### What the exercise asks:
Repeat the records below word for word.

[Saved entries]
++++++
-- ==== Sys2Proof/Machine/System.lean ====
section
/-! DEFINITION. System commands: `CRD`, `CWR` (46_system.md). No command is privileged (R110). -/

namespace Sys2Proof.Machine

/-- `CRD csr` (46_system.md R107): a CSR number above 2 raises `IllegalCommand`. -/
def execCrd (csr : Csr) (st : State) : Result :=
  match st.csr csr with
  | some v => .next (st.complete [v])
  | none => .next (st.raise .illegalCommand (encodeWord (.crd csr)))

/-- `CWR csr <- value` (46_system.md R108): every CSR number but 0 raises `IllegalCommand`. -/
def execCwr (csr : Csr) (value : BitVec 64) (st : State) : Result :=
  if csr ≠ 0 then .next (st.raise .illegalCommand (encodeWord (.cwr csr value)))
  else .next ((st.setNvar value).complete [])

end Sys2Proof.Machine
end

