-- ==== Sys2Proof/Machine/Step.lean ====
section
/-! DEFINITION. One step of the block: it takes the head packet of `cmd` and executes it to completion (20_memory.md
R36). -/

namespace Sys2Proof.Machine

/-- One step. A packet that decodes is executed; one that does not is `IllegalCommand` (30_encoding.md R57). With no
packet on `cmd` the block does nothing and keeps all its state (60_exceptions.md R157). -/
def step (s : State) : Host.Outcome State Fault Refusal :=
  match s.cmd with
  | [] => .next s
  | p :: rest =>
    match decodePacket p with
    | .command i => exec i (s.takePacket rest)
    | .illegal _ => .next ((s.takePacket rest).reject p)

/-- The state with the packet of an instruction's bits as the next packet of `cmd`: the host's act of offering it
(log entries 6, 7). -/
def State.withFetchWord (s : State) (nbits w : Nat) : State := { s with cmd := packetOfBits nbits w :: s.cmd }

end Sys2Proof.Machine
end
++++++
### Answer to the problem:
-- ==== Sys2Proof/Machine/System.lean ====
section
/-! DEFINITION. System commands: `CRD`, `CWR` (46_system.md). No command is privileged (R110). -/

namespace Sys2Proof.Machine

/-- `CRD csr` (46_system.md R107): a CSR number above 2 raises `IllegalCommand`. -/
def execCrd (csr : Csr) (st : State) : Result :=
  match st.csr csr with
  | some v => .next (st.complete [v])
  | none => .next (st.raise .illegalCommand (encodeWord (.crd csr)))

/-- `CWR csr <- value` (46_system.md R108): every CSR number but 0 raises `IllegalCommand`. -/
def execCwr (csr : Csr) (value : BitVec 64) (st : State) : Result :=
  if csr ≠ 0 then .next (st.raise .illegalCommand (encodeWord (.cwr csr value)))
  else .next ((st.setNvar value).complete [])

end Sys2Proof.Machine
end

-- ==== Sys2Proof/Machine/Step.lean ====
section
/-! DEFINITION. One step of the block: it takes the head packet of `cmd` and executes it to completion (20_memory.md
R36). -/

namespace Sys2Proof.Machine

/-- One step. A packet that decodes is executed; one that does not is `IllegalCommand` (30_encoding.md R57). With no
packet on `cmd` the block does nothing and keeps all its state (60_exceptions.md R157). -/
def step (s : State) : Host.Outcome State Fault Refusal :=
  match s.cmd with
  | [] => .next s
  | p :: rest =>
    match decodePacket p with
    | .command i => exec i (s.takePacket rest)
    | .illegal _ => .next ((s.takePacket rest).reject p)

/-- The state with the packet of an instruction's bits as the next packet of `cmd`: the host's act of offering it
(log entries 6, 7). -/
def State.withFetchWord (s : State) (nbits w : Nat) : State := { s with cmd := packetOfBits nbits w :: s.cmd }

end Sys2Proof.Machine
end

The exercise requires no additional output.